The Grand Slam of Thoroughbred racing is an informal name for winning four major Thoroughbred horse races in one season in the United States. The term has been applied to two configurations of races, both of which include the races of the Triple Crown—the Kentucky Derby, Preakness Stakes and Belmont Stakes—and either the Travers Stakes or the Breeders' Cup Classic as the final race.

The Travers Stakes Grand Slam is the older version, having been possible since 1875. These four races are sometimes also called the Superfecta or Quadruple Crown. The Breeders' Cup Classic Grand Slam has been possible since 1984.

Both configurations have been successful once. Whirlaway won the Triple Crown and Travers Stakes in 1941, and American Pharoah won the Triple Crown and Breeder's Cup Classic in 2015.

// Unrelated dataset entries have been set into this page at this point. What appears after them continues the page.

theorem readOffset_regOffset (s : State) (r : RegName) : readOffset s (regOffset r) = readReg s r := by
  simp [readOffset, regAt_regOffset]

theorem regOffset_aligned (r : RegName) : (regOffset r).toNat % 4 = 0 := by
  cases r <;> rfl

section
variable {s : State} {rest : List HostOp} {off : Byte} {w : Word} (hrst : s.rstLow = false)
include hrst

/-- The step of a legal read answers OKAY with the value at the offset and changes nothing else (R25, R28). -/
theorem step_legalRead (hoff : off.toNat % 4 = 0) (hpending : s.pending = .regRead (s.cfg.base + off.toNat) 32 :: rest) :
    step s = .next (complete (takeNext s rest) (.readData .okay (readOffset s off))) := by
  rw [step_of_pending hpending, ← takeNext_cfg s rest]
  simp only [perform, hostRegRead, windowOffset_base, takeNext_rstLow, hrst, Bool.false_eq_true, if_false,
    accessLegal_of_aligned hoff, if_true, readOffset_takeNext]

/-- The step of a legal write is the write at its offset (R25). -/
theorem step_legalWrite (hoff : off.toNat % 4 = 0) (hpending : s.pending = .regWrite (s.cfg.base + off.toNat) 32 w :: rest) :
    step s = writeOffset (takeNext s rest) off w := by
  rw [step_of_pending hpending, ← takeNext_cfg s rest]
  simp only [perform, hostRegWrite, windowOffset_base, takeNext_rstLow, hrst, Bool.false_eq_true, if_false,
    accessLegal_of_aligned hoff, if_true]

/-- The step of a legal read of a register answers its value (R28). -/
theorem step_readReg {r : RegName} (hpending : s.pending = .regRead (s.cfg.base + (regOffset r).toNat) 32 :: rest) :
    step s = .next (complete (takeNext s rest) (.readData .okay (readReg s r))) := by
  rw [step_legalRead hrst (regOffset_aligned r) hpending, readOffset_regOffset]

/-- The step of a legal write to a register other than CMD writes it and is answered OKAY (R27, R28). -/
theorem step_writeReg {r : RegName} (hr : r ≠ .cmd)
    (hpending : s.pending = .regWrite (s.cfg.base + (regOffset r).toNat) 32 w :: rest) :
    step s = .next (writeReg (complete (takeNext s rest) (.written .okay)) w r) := by
  rw [step_of_pending hpending]
  exact perform_regWrite (s := takeNext s rest) hrst hr w

end

/-- A legal write at an offset other than CMD's completes (R26-R28). -/
theorem writeOffset_completes {off : Byte} (h : off ≠ regOffset .cmd) (s : State) (w : Word) :
    ∃ t, writeOffset s off w = .next t := by
  unfold writeOffset
  split
  · exact ⟨_, rfl⟩
  · next hr => exact absurd (regAt_offset hr) h
  · exact ⟨_, rfl⟩

/-- A command answers nothing itself: the answer is the one its CMD write was accepted with (R29). -/
theorem Executed.answer_eq {s t : State} {i : Instr} (h : Executed s i t) : t.answer = s.answer := by
  cases h <;> rfl

/-- A command word, legal or not, keeps the answer its CMD write was accepted with (R29, R166). -/
theorem runCommand_answer {s t : State} {w : Word} (h : runCommand s w = .next t) : t.answer = s.answer := by
  unfold runCommand at h
  split at h
  · exact (exec_cases h).answer_eq
  · cases h
    rfl

/-- A legal write that gives a next state is answered OKAY (R25). -/
theorem writeOffset_answer {s t : State} {off : Byte} {w : Word} (h : writeOffset s off w = .next t) :
    t.answer = some (.written .okay) := by
  unfold writeOffset at h
  split at h
  · cases h
    rfl
  · exact runCommand_answer h
  · cases h
    exact writeReg_answer ..

/-- A reserved offset belongs to no register (R24, R26). -/
theorem regAt_reserved {off : Byte}
    (h : (0x24 ≤ off.toNat ∧ off.toNat ≤ 0x3C) ∨ off.toNat = 0x5C ∨ 0x70 ≤ off.toNat) : regAt off = none := by
  cases hr : regAt off with
  | none => rfl
  | some r =>
    obtain rfl := regAt_offset hr
    cases r <;> exact absurd h (by decide)

/-! Register reads after a register write -/

/-- A register written takes the word as the rules restrict it (R27, R28, R30, R34, R40). -/
theorem readReg_writeReg_same (s : State) (w : Word) (r : RegName) :
    readReg (writeReg s w r) r = writtenValue s.cfg r (readReg s r) w := by
  cases r with
  | ctrl =>
    change w &&& ctrlMask s.cfg &&& ctrlMask s.cfg = if s.cfg.hasPacked then w &&& 1 else 0
    rw [BitVec.and_assoc, BitVec.and_self]
    unfold ctrlMask
    split
    · rfl
    · exact BitVec.and_zero
  | status =>
    change s.status &&& ~~~(w &&& 3) &&& 3 = s.status &&& 3 &&& ~~~(w &&& 3)
    rw [BitVec.and_assoc, BitVec.and_assoc, BitVec.and_comm 3]
  | src1 => exact addrBits_idem s.cfg w
  | src2 => exact addrBits_idem s.cfg w
  | dst => exact addrBits_idem s.cfg w
  | _ => rfl

/-- A register write leaves what a read of any other register returns (R28): each of the pairs of different registers
evaluates. -/
theorem readReg_writeReg_other (s : State) (w : Word) {r r' : RegName} (h : r' ≠ r) :
    readReg (writeReg s w r) r' = readReg s r' := by
  cases r <;> cases r' <;> trivial

/-- A read after a register write: the word, as the rules restrict it, from the register written, and the old value from any
other (R28). -/
theorem readReg_writeReg (s : State) (w : Word) (r r' : RegName) :
    readReg (writeReg s w r) r' = if r' = r then writtenValue s.cfg r (readReg s r) w else readReg s r' := by
  split
  · next h => rw [h, readReg_writeReg_same]
  · next h => exact readReg_writeReg_other s w h

/-! ID and CAP -/

/-- The five fields of a word laid out as CAP is (R32). -/
theorem capLayout_fields (top aw lanes : BitVec 8) (mid : BitVec 7) (packed : BitVec 1) :
    let v : BitVec (8 + 8 + 8 + 7 + 1) := top ++ aw ++ lanes ++ mid ++ packed
    v.extractLsb' 0 1 = packed ∧ v.extractLsb' 1 7 = mid ∧ v.extractLsb' 8 8 = lanes ∧ v.extractLsb' 16 8 = aw ∧
      v.extractLsb' 24 8 = top := by
  intro v
  simp (disch := omega) only [v, BitVec.extractLsb'_append_eq_of_le, BitVec.extractLsb'_append_eq_of_add_le]
  simp

/-- The fields of CAP in a legal configuration, whose ADDR_W fits its eight bits (R6, R32). -/
theorem capWord_fields {c : Config} (h : Config.wf c = true) :
    ((capWord c).extractLsb' 0 1).toNat = (if c.hasPacked then 1 else 0) ∧ (capWord c).extractLsb' 1 7 = 0 ∧
      (capWord c).extractLsb' 8 8 = 4 ∧ ((capWord c).extractLsb' 16 8).toNat = c.addrW ∧
      (capWord c).extractLsb' 24 8 = 0 := by
  have hw : c.addrW < 256 := by
    simp only [Config.wf, Bool.and_eq_true, decide_eq_true_eq] at h
    omega
  obtain ⟨hpacked, hmid, hlanes, haw, htop⟩ :=
    capLayout_fields 0 (BitVec.ofNat 8 c.addrW) 4 0 (BitVec.ofBool c.hasPacked)
  refine ⟨?_, hmid, hlanes, ?_, htop⟩
  · refine (congrArg BitVec.toNat hpacked).trans ?_
    cases c.hasPacked <;> rfl
  · exact (congrArg BitVec.toNat haw).trans ((BitVec.toNat_ofNat ..).trans (Nat.mod_eq_of_lt hw))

The Grand Slam moniker is typically only available to three-year-old horses, as the Triple Crown and Travers Stakes are limited to that age. The Breeders' Cup Classic, however, has no age limits, so a Triple Crown winner could win the Classic in subsequent years, although that feat has yet to be attempted. It is unlikely to happen because Triple Crown winners are typically in high demand for stud service.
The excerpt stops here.